Бунин был прав объективно. Но по-человечески был несправедлив. А главное, именно в это время оба они, Бунин и Горький, стали претендентами на Нобелевскую премию. И конечно, с точки зрения мировой известности и влияния Иван Бунин серьезно уступал Горькому. Почему именно в это время Бунин «вдруг» вспомнил о несчастном гордом Соколе и трусливом Уже? Почему спустя почти сорок лет, не помня даже толком сюжета этой ранней вещи Горького и не удосужившись ее перечитать, набрасывается на нее с критикой?

В январе 1932 года, когда до присуждения Нобелевской премии Бунину оставалось примерно полтора года, он вновь выступает против Горького в самой влиятельной парижской эмигрантской газете – «Последние новости». На этот раз объектом его насмешек становится самая знаменитая на Западе вещь Горького – пьеса «На дне». Бунин язвительно описывает первое представление «На дне» в Московском Художественном театре, после которого Горький закатил грандиозный ужин в ресторане. И вновь – Горький нелеп, смешон, неприятен.

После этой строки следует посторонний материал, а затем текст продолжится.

/-- Which words are unknown instructions: the table of 30_encoding.md R98, family by family (strict by decision D10,
log 6). -/
def Obligations.UnknownWordsAreTheListedOnes : Prop :=
  ∀ w : Word, decodeWord w = .error (.unknownInstruction w) ↔
    (opField w = 0x0#4 ∧ nnnField w ≠ 0x0E0#12 ∧ nnnField w ≠ 0x0EE#12) ∨
    (opField w = 0x5#4 ∧ nField w ≠ 0x0#4) ∨
    (opField w = 0x8#4 ∧ nField w ∈ [0x8#4, 0x9#4, 0xA#4, 0xB#4, 0xC#4, 0xD#4, 0xF#4]) ∨
    (opField w = 0x9#4 ∧ nField w ≠ 0x0#4) ∨
    (opField w = 0xE#4 ∧ kkField w ∉ [0x9E#8, 0xA1#8]) ∨
    (opField w = 0xF#4 ∧
      kkField w ∉ [0x07#8, 0x0A#8, 0x15#8, 0x18#8, 0x1E#8, 0x29#8, 0x33#8, 0x55#8, 0x65#8])

/-- A few words written out from the patterns of 30_encoding.md R95, one of each family, decode to what they stand
for; the first four are the source's own (R97). -/
def Obligations.SampleWordsDecode : Prop :=
  decodeWord 0x00E0#16 = .ok .cls ∧ decodeWord 0x1234#16 = .ok (.jp 0x234#12) ∧
  decodeWord 0x6005#16 = .ok (.ldImm 0#4 5#8) ∧ decodeWord 0x700A#16 = .ok (.addImm 0#4 10#8) ∧
  decodeWord 0x8127#16 = .ok (.subn 1#4 2#4) ∧ decodeWord 0xF255#16 = .ok (.store 2#4) ∧
  decodeWord 0xD123#16 = .ok (.drw 1#4 2#4 3#4) ∧ decodeWord 0xE39E#16 = .ok (.skp 3#4) ∧
  decodeWord 0xF00A#16 = .ok (.ldVxK 0#4)

/-! ### The step cycle (60_exceptions.md) -/

/-- The word fetched at address a is `mem[a] << 8 | mem[a+1]` (20_memory.md R62, its first sentences). -/
def Obligations.FetchIsBigEndian : Prop :=
  ∀ s : State, s.fetchWord.toNat = 256 * (s.mem.read s.pc.toNat).toNat + (s.mem.read (s.pc.toNat + 1)).toNat

/-- Where the core is not halted, PC is at most 0xFFE and the word at PC decodes to a well-formed instruction, a step
is the execution of that instruction at the same state, and nothing is reported (60_exceptions.md R200). The step adds
nothing around `exec`: moving PC past the instruction is part of `exec` (log 14). -/
def Obligations.StepRunsTheDecodedInstruction : Prop :=
  ∀ (s : State) (i : Instr), s.fault = none → s.pc.toNat ≤ 0xFFE → decodeWord s.fetchWord = .ok i →
    i.wellFormed = true → step s = exec i s ∧ reportOf s = none

/-- An unknown word is a reported no-op: PC moves by 2, the core is not halted, nothing else changes, and the event
carries the word and its address (60_exceptions.md R203; the form of the event by decision D11, log 3). -/
def Obligations.UnknownWordIsReportedNoOp : Prop :=
  ∀ (s : State) (e : DecodeError), s.fault = none → s.pc.toNat ≤ 0xFFE → decodeWord s.fetchWord = .error e →
    ∃ t, step s = .next t ∧ t.pc = s.pc + 2#16 ∧ t.fault = none ∧ Frame [.pc] s t ∧
      reportOf s = some ⟨s.fetchWord, s.pc⟩

/-- A fetch with PC above 0xFFE faults with max(PC, 0x1000) recorded; nothing else changes and nothing is reported
(60_exceptions.md R205, R200; decision D3, log 11). -/
def Obligations.FetchPastTheEndFaults : Prop :=
  ∀ s : State, s.fault = none → 0xFFE < s.pc.toNat →
    step s = .next (s.setFault (some (.outOfBounds (BitVec.ofNat 16 (max s.pc.toNat 0x1000))))) ∧ reportOf s = none

/-- Once a fault is recorded no number of steps changes anything, and nothing is reported (60_exceptions.md R204 (c);
decision D6, log 1). -/
def Obligations.HaltedCoreStaysAsItIs : Prop :=
  ∀ (s : State) (f : Fault) (n : Nat), s.fault = some f → Sys2Proof.core.run n s = .next s ∧ reportOf s = none

/-- A step has no outcome but a next state: no trap, no stop, no refusal (60_exceptions.md R202, which is derived;
a fault is a state with the record set, log 1). -/
def Obligations.StepAlwaysAnswersANextState : Prop :=
  ∀ s : State, ∃ t, step s = .next t

/-- A step that records a fault changes nothing else, PC included (60_exceptions.md R204 (a), (b); decision D6,
log 1). -/
def Obligations.FaultingStepChangesOnlyTheRecord : Prop :=
  ∀ s t : State, step s = .next t → t.fault ≠ s.fault → t = s.setFault t.fault
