-- ==== Sys2Proof/Tests/Slice0.lean ====
section
/-! SUPPORT. The model's own tests: the well-formedness smoke, one word decoded for each instruction, vectors of
95_test_vectors.md (each names its row), and a witness for the hypotheses of every statement that has some. -/

namespace Sys2Proof.Tests

open Sys2Proof.Machine

/-! ### Well-formedness: one ill-formed operand list for each check (30_encoding.md R102) -/

theorem test_wf_register_refused : operandsFit [(.register, 16)] = false := by decide
theorem test_wf_short_refused : operandsFit [(.register, 1), (.register, 2), (.short, 16)] = false := by decide
theorem test_wf_immediate_refused : operandsFit [(.register, 15), (.immediate, 256)] = false := by decide
theorem test_wf_address_refused : operandsFit [(.address, 4096)] = false := by decide
theorem test_wf_accepted : (Instr.drw 15#4 0#4 15#4).wellFormed = true := by decide

/-! ### Decoding: a word of each row, from the patterns of 30_encoding.md R95 -/

theorem test_decode_family0 : decodeWord 0x00E0#16 = .ok .cls ∧ decodeWord 0x00EE#16 = .ok .ret := by decide
theorem test_decode_jumps : decodeWord 0x1234#16 = .ok (.jp 0x234#12) ∧ decodeWord 0x2ABC#16 = .ok (.call 0xABC#12) ∧
    decodeWord 0xBF10#16 = .ok (.jpV0 0xF10#12) := by decide
theorem test_decode_skips : decodeWord 0x332A#16 = .ok (.seImm 3#4 0x2A#8) ∧
    decodeWord 0x432A#16 = .ok (.sneImm 3#4 0x2A#8) ∧ decodeWord 0x5120#16 = .ok (.seReg 1#4 2#4) ∧
    decodeWord 0x9120#16 = .ok (.sneReg 1#4 2#4) := by decide
theorem test_decode_immediates : decodeWord 0x6005#16 = .ok (.ldImm 0#4 5#8) ∧
    decodeWord 0x700A#16 = .ok (.addImm 0#4 10#8) ∧ decodeWord 0xC40F#16 = .ok (.rnd 4#4 0x0F#8) := by decide
theorem test_decode_family8_low : decodeWord 0x8120#16 = .ok (.ldReg 1#4 2#4) ∧
    decodeWord 0x8121#16 = .ok (.orReg 1#4 2#4) ∧ decodeWord 0x8122#16 = .ok (.andReg 1#4 2#4) ∧
    decodeWord 0x8123#16 = .ok (.xorReg 1#4 2#4) ∧ decodeWord 0x8124#16 = .ok (.addReg 1#4 2#4) := by decide
theorem test_decode_family8_high : decodeWord 0x8125#16 = .ok (.subReg 1#4 2#4) ∧
    decodeWord 0x8126#16 = .ok (.shr 1#4 2#4) ∧ decodeWord 0x8127#16 = .ok (.subn 1#4 2#4) ∧
    decodeWord 0x812E#16 = .ok (.shl 1#4 2#4) := by decide
theorem test_decode_index_and_display : decodeWord 0xA20E#16 = .ok (.ldI 0x20E#12) ∧
    decodeWord 0xD123#16 = .ok (.drw 1#4 2#4 3#4) := by decide
theorem test_decode_familyE : decodeWord 0xE39E#16 = .ok (.skp 3#4) ∧ decodeWord 0xE3A1#16 = .ok (.sknp 3#4) := by decide
theorem test_decode_familyF_low : decodeWord 0xF107#16 = .ok (.ldVxDT 1#4) ∧ decodeWord 0xF00A#16 = .ok (.ldVxK 0#4) ∧
    decodeWord 0xF015#16 = .ok (.ldDTVx 0#4) ∧ decodeWord 0xF018#16 = .ok (.ldSTVx 0#4) ∧
    decodeWord 0xF21E#16 = .ok (.addI 2#4) := by decide
theorem test_decode_familyF_high : decodeWord 0xF329#16 = .ok (.ldF 3#4) ∧ decodeWord 0xF033#16 = .ok (.ldB 0#4) ∧
    decodeWord 0xF255#16 = .ok (.store 2#4) ∧ decodeWord 0xF265#16 = .ok (.load 2#4) := by decide
/-- 95_test_vectors.md 2.7: words that are no instruction. -/
theorem test_decode_unknown_family0 :
    decodeWord 0x0000#16 = .error (.unknownInstruction 0x0000#16) ∧
    decodeWord 0x00E1#16 = .error (.unknownInstruction 0x00E1#16) ∧
    decodeWord 0x00EF#16 = .error (.unknownInstruction 0x00EF#16) ∧
    decodeWord 0x0123#16 = .error (.unknownInstruction 0x0123#16) ∧
    decodeWord 0x0FFF#16 = .error (.unknownInstruction 0x0FFF#16) :=
  ⟨by decide, by decide, by decide, by decide, by decide⟩
/-- 95_test_vectors.md 2.7: words that are no instruction. -/
theorem test_decode_unknown_register_forms :
    decodeWord 0x5121#16 = .error (.unknownInstruction 0x5121#16) ∧
    decodeWord 0x9125#16 = .error (.unknownInstruction 0x9125#16) ∧
    decodeWord 0x8128#16 = .error (.unknownInstruction 0x8128#16) ∧
    decodeWord 0x812F#16 = .error (.unknownInstruction 0x812F#16) :=
  ⟨by decide, by decide, by decide, by decide⟩
/-- 95_test_vectors.md 2.7: words that are no instruction. -/
theorem test_decode_unknown_families_EF :
    decodeWord 0xE000#16 = .error (.unknownInstruction 0xE000#16) ∧
    decodeWord 0xE19F#16 = .error (.unknownInstruction 0xE19F#16) ∧
    decodeWord 0xF0FF#16 = .error (.unknownInstruction 0xF0FF#16) ∧
    decodeWord 0xF056#16 = .error (.unknownInstruction 0xF056#16) ∧
    decodeWord 0xF085#16 = .error (.unknownInstruction 0xF085#16) :=
  ⟨by decide, by decide, by decide, by decide, by decide⟩
/-- 30_encoding.md R90: one byte is no instruction. -/
theorem test_decode_truncated : decodeBytes [0x12#8] = .error .truncated := by decide
/-- 20_memory.md R62: bytes 12 34 are the word 0x1234; the third byte is left. -/
theorem test_decode_bytes : decodeBytes [0x12#8, 0x34#8, 0x60#8] = .ok (.jp 0x234#12, [0x60#8]) := by decide
theorem test_decode_table_word : decodeTableWord 16 0x00E0 = some .cls ∧ decodeTableWord 16 0x5121 = none := by decide
/-- 30_encoding.md R95: the rows are pairwise disjoint (no word fits two: they differ in a bit both fix). -/
theorem test_rows_disjoint : opcodeTable.Pairwise fun a b =>
    a.mask &&& b.mask &&& a.pattern ≠ a.mask &&& b.mask &&& b.pattern := by decide
theorem test_rows_count : opcodeTable.length = 34 := by decide

/-! ### One step on a small state (95_test_vectors.md: word at PC, one Step) -/

/-- What is seen of the state after one step on a word placed at PC; none where the step is no next state. -/
def seen {α : Type} (w : Nat) (s : State) (f : State → α) : Option α :=
  match step (s.withFetchWord 16 w) with
  | .next t => some (f t)
  | .fault _ => none
  | .refused _ => none

/-- The reset state with some registers set. -/
def withRegs (rs : List (Nibble × Byte)) : State := rs.foldl (fun s p => s.setReg p.1 p.2) State.reset

/-- The reset state with SP and one stack entry set. -/
def withStack (sp : Fin 17) (j : Nat) (a : Word) : State :=
  (State.reset.setSp sp).setStack (State.reset.stack.setIfInBounds j a)

-- 2.1 Control transfer
theorem test_jp : seen 0x1234 State.reset (·.pc) = some 0x234#16 := by decide
theorem test_jp_odd : seen 0x1201 State.reset (·.pc) = some 0x201#16 := by decide
theorem test_call : seen 0x2300 State.reset (fun t => (t.pc, t.sp, t.stackAt 0)) = some (0x300#16, 1, 0x202#16) := by decide
theorem test_call_full : seen 0x2300 (State.reset.setSp 16) (fun t => (t.pc, t.sp, t.fault)) =
    some (0x200#16, 16, some .stackOverflow) := by decide
theorem test_ret : seen 0x00EE (withStack 1 0 0x0ABC#16) (fun t => (t.pc, t.sp, t.stackAt 0)) =
    some (0xABC#16, 0, 0xABC#16) := by decide
theorem test_ret_empty : seen 0x00EE State.reset (fun t => (t.pc, t.sp, t.fault)) =
    some (0x200#16, 0, some .stackUnderflow) := by decide
theorem test_seImm_taken : seen 0x332A (withRegs [(3#4, 0x2A#8)]) (·.pc) = some 0x204#16 := by decide
theorem test_seImm_not_taken : seen 0x332A (withRegs [(3#4, 0x2B#8)]) (·.pc) = some 0x202#16 := by decide
theorem test_sneImm_not_taken : seen 0x432A (withRegs [(3#4, 0x2A#8)]) (·.pc) = some 0x202#16 := by decide
theorem test_sneImm_taken : seen 0x432A State.reset (·.pc) = some 0x204#16 := by decide
theorem test_seReg : seen 0x5120 (withRegs [(1#4, 7#8), (2#4, 8#8)]) (·.pc) = some 0x202#16 := by decide
theorem test_seReg_self : seen 0x5330 (withRegs [(3#4, 0x91#8)]) (·.pc) = some 0x204#16 := by decide
theorem test_sneReg : seen 0x9120 (withRegs [(1#4, 7#8), (2#4, 8#8)]) (·.pc) = some 0x204#16 := by decide
theorem test_sneReg_self : seen 0x9330 (withRegs [(3#4, 0x91#8)]) (·.pc) = some 0x202#16 := by decide
theorem test_jpV0 : seen 0xB300 (withRegs [(3#4, 0xFF#8)]) (·.pc) = some 0x300#16 := by decide
theorem test_jpV0_top : seen 0xBFFF (withRegs [(0#4, 0xFF#8)]) (·.pc) = some 0x10FE#16 := by decide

Оба эти выступления стали, конечно, известны Горькому, который и в СССР, и в Сорренто следил за эмигрантской печатью. «Жутко и нелепо настроен Иван Алексеев (Иван Алексеевич Бунин. – П.Б.), — пишет он в это время А.Н.Тихонову, – злопыхательство его все возрастает, и – странное дело! – мне кажется, что его мания величия – болезнь искусственная, самовнушенная, выдумана им для самосохранения».

Если не считать отдельных упоминаний Бунина в связи с горьковской критикой «белоэмиграции» в целом, Горький публично не отвечал на грубые наскоки Бунина, продолжая говорить о его мастерстве и восхищаясь им как живым классиком. Но в блокноте он сделал запись:

«Читал «Заметки» Бунина и вспомнил тетку Надежду, вторую жену дяди моего Михаила Каширина. Дядя и его работник били бондаря, который, работая в красильне, пролил синюю «кубовую» краску. Из дома на шум вышла тетка и, схватив кол, которым подпирали «сушильные» доски, побежала, крича:

– Нуте-ко, постойте-ко, дайте-ко я его…

На Бунина тетка Надежда ничем не похожа была, – огромная, грудастая, необъятные бедра и толстейшие ножищи. Рожа большая, круглая, туго обтянута рыжеватой, сафьяновой кожей, в середине рожи – маленькие синеватые глазки, синеватые того цвета огоньков, который бывает на углях, очень ядовитые глазки, а под ними едва заметный, расплывшийся нос и тонкогубый рот длинный, полный мелких зубов. Голос у нее был пронзительно высокий, и я еще теперь слышу ее куриное квохтанье:

– Ко-ко-ко-ко…»

Горький не опубликовал этого, но внутренне он отомстил Бунину как художник художнику, на что справедливо указала исследователь Горького Н.Н.Примочкина. Если бы Бунин прочитал это, он не мог бы не оценить меткости и выразительности этого эпизода. Зачем Горький записал это в блокнот? Возможно, только затем, чтобы сказать самому себе: если надо, если потребуется, я могу «отхлестать» Бунина не менее зло и язвительно, чем он меня. Но, повторяем, публично он этого не сделал.